Regions with significant populations
- Indonesia (East Kalimantan): 12,000

Languages
- Berau Malay (native) Banjarese, Kutainese, and Indonesian

Religion
- Sunni Islam

Related ethnic groups
- Dayak (Gaai [id]) • Kutainese • Banjarese

= Berau Malays =

Ethnic group native to East Kalimantan

The Berau people (Berau Malay: Urang Barrau, Urang Banua), also known as the Banua or Berau Malays, a Malayized-Dayak people, is an ethnic group that lives in Berau Regency, in the north of the province of East Kalimantan, Indonesia. They have kinship ties with other native Malays groups on the east coast of Borneo, such as Kutainese, Bulungan, Paser, and also Banjarese at the southern tip.

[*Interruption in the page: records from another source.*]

-- ==== Sys2Proof/Tests/Slice0.lean ====
section
/-!
SUPPORT. Tests of the model. Expected results come from the vectors V<n> of `spec/95_test_vectors.md` or from the encodings of
`spec/30_encoding.md`; each test names its source. Configurations TST and FST are that file's section 0.
-/

namespace Sys2Proof.Tests

open Sys2Proof.Machine

/-! ## Configurations and helpers -/

/-- `TST` of section 0. -/
def tstRaw : RawConfig where
  kickBit := 31
  ctrlBit := 2
  dataBit := 2
  startBit := 3
  clkBit := 1
  stbBit := 5
  readyBit := 2
  tHi := 2#32
  tLo := 1#32
  tStb := 1#32
  txqCap := 4
  rxqCap := 4
  outInit := 0#32

/-- `FST` of section 0. -/
def fstRaw : RawConfig := { tstRaw with tHi := 1#32, tLo := 0#32, tStb := 0#32 }

def tst : Config := ⟨tstRaw, by decide⟩
def fst : Config := ⟨fstRaw, by decide⟩

/-- The launch state of section 3 under `TST`, with `prev` = 0 and `kick` = 0. -/
def base : State := State.launch tst false false 0#8

/-- A state with `st` at a control state. -/
def at_ (c : Ctrl) (s : State := base) : State := { s with st := c }

/-- One block step through `step`, with a pin word. -/
def after (s : State) (pins : Word := 0#32) (annOk : Bool := true) (txOk : Bool := true) :
    Host.Outcome State Fault Refusal :=
  step { s with script := [.block ⟨pins, annOk, txOk⟩] }

/-- What a function reads from the next state, if there is one. -/
def look {α : Type} (f : State → α) : Host.Outcome State Fault Refusal → Option α
  | .next t => some (f t)
  | _ => none

/-- The batch [1, 2, ..., 10] of V84. -/
def tenBatch : Vector Word 10 := #v[1#32, 2#32, 3#32, 4#32, 5#32, 6#32, 7#32, 8#32, 9#32, 10#32]

/-- The state before V84. -/
def full : State := { at_ Ctrl.send with idx := 10#4, batch := tenBatch, recSrc := 0x400#32, recDst := 0x1E#32 }

def msg (a b : Nat) (p : List Byte) : Message := ⟨BitVec.ofNat 32 a, BitVec.ofNat 32 b, p⟩

/-! ## Well-formedness: each check refuses an ill-formed term -/

theorem test_wf_range : ({ tstRaw with startBit := 32 } : RawConfig).failedCheck = some .bitsInRange := by decide
/-- V104. -/
theorem test_wf_kick : ({ tstRaw with startBit := 31 } : RawConfig).failedCheck = some .kickDistinct := by decide
/-- V105. -/
theorem test_wf_out : ({ tstRaw with stbBit := 1 } : RawConfig).failedCheck = some .outDistinct := by decide
/-- V103. -/
theorem test_wf_hold : ({ tstRaw with tHi := 1000#32, tLo := 1000#32 } : RawConfig).failedCheck = some .holdOrder := by
  decide
theorem test_wf_caps : ({ tstRaw with txqCap := 0 } : RawConfig).failedCheck = some .caps := by decide
/-- V102, rule R88: codes 5 to 7 are no host action. -/
theorem test_wf_host_code : Move.wellFormed (.host 5#3 .none) = false := by decide
/-- Rule R88: H_KICK has no arguments. -/
theorem test_wf_host_args : Move.wellFormed (.host 1#3 (.status 0#8)) = false := by decide
theorem test_launch_refuses :
    launch { tstRaw with stbBit := 1 } false false 0#8 = .refused (.configRefused .outDistinct) := by rfl

/-! ## Decoding: the codes of tables R80 and R88, written out in bits -/

theorem test_decode_hsWait : decode (.state5 0b00000#5) = .ok .hsWait := by rfl
theorem test_decode_hsAnn0 : decode (.state5 0b00001#5) = .ok .hsAnn0 := by rfl
theorem test_decode_hsAnn1 : decode (.state5 0b00010#5) = .ok .hsAnn1 := by rfl
theorem test_decode_kickPoll : decode (.state5 0b00011#5) = .ok .kickPoll := by rfl
theorem test_decode_kickClr : decode (.state5 0b00100#5) = .ok .kickClr := by rfl
theorem test_decode_drain : decode (.state5 0b00101#5) = .ok .drain := by rfl
theorem test_decode_edgePoll : decode (.state5 0b00110#5) = .ok .edgePoll := by rfl
theorem test_decode_clkIdleLow : decode (.state5 0b00111#5) = .ok .clkIdleLow := by rfl
theorem test_decode_startTest : decode (.state5 0b01000#5) = .ok .startTest := by rfl
theorem test_decode_clkRise : decode (.state5 0b01001#5) = .ok .clkRise := by rfl
theorem test_decode_holdHi : decode (.state5 0b01010#5) = .ok .holdHi := by rfl
theorem test_decode_shiftIn : decode (.state5 0b01011#5) = .ok .shiftIn := by rfl
theorem test_decode_clkFall : decode (.state5 0b01100#5) = .ok .clkFall := by rfl
theorem test_decode_holdLo : decode (.state5 0b01101#5) = .ok .holdLo := by rfl
theorem test_decode_signExt : decode (.state5 0b01110#5) = .ok .signExt := by rfl
theorem test_decode_emit : decode (.state5 0b01111#5) = .ok .emit := by rfl
theorem test_decode_send : decode (.state5 0b10000#5) = .ok .send := by rfl
theorem test_decode_stbRise : decode (.state5 0b10001#5) = .ok .stbRise := by rfl
theorem test_decode_holdStb : decode (.state5 0b10010#5) = .ok .holdStb := by rfl
theorem test_decode_stbFall : decode (.state5 0b10011#5) = .ok .stbFall := by rfl
theorem test_decode_reserved : decode (.state5 0b10100#5) = .error (.reservedState 0x14#5) := by rfl
theorem test_decode_hStatus : decode (.hostEv3 0b000#3 (.status 4#8)) = .ok (.hStatus 4#8) := by rfl
theorem test_decode_hKick : decode (.hostEv3 0b001#3 .none) = .ok .hKick := by rfl
theorem test_decode_hPush : decode (.hostEv3 0b010#3 (.message 1#32 2#32 [3#8])) = .ok (.hPush 1#32 2#32 [3#8]) := by rfl
theorem test_decode_hPop : decode (.hostEv3 0b011#3 .none) = .ok .hPop := by rfl
theorem test_decode_hReset : decode (.hostEv3 0b100#3 .none) = .ok .hReset := by rfl
theorem test_decode_host_reserved : decode (.hostEv3 0b101#3 .none) = .error (.reservedHostCode 5#3) := by rfl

The Berau culture began with the former Berau Kingdom, a kingdom established by Baddit Dipattung or Aji Raden Surya Nata Kesuma and his wife, Baddit Kurindan or Aji Permaisuri, centered in Lati River, Gunung Tabur in 14th century. They united traditional Berau villages called Banua, such as Banua Merancang, Banua Pantai, Banua Kuran, Banua Rantau Buyut, and Banua Rantau Sewakung. Exploiting internal divisions, VOC successfully split the kingdom to two, Sambaliung Sultanate and Gunung Tabur Sultanate. Islam arrived around the same time in 17th century brought by the figure Imam Sambuayan.

They speak Berau Malay language, locally called Berau or Banua language, which is one of the several native Malayic languages in the eastern and southeastern part of Borneo, closely related to Banjarese, Bukit Malay, and Kutainese.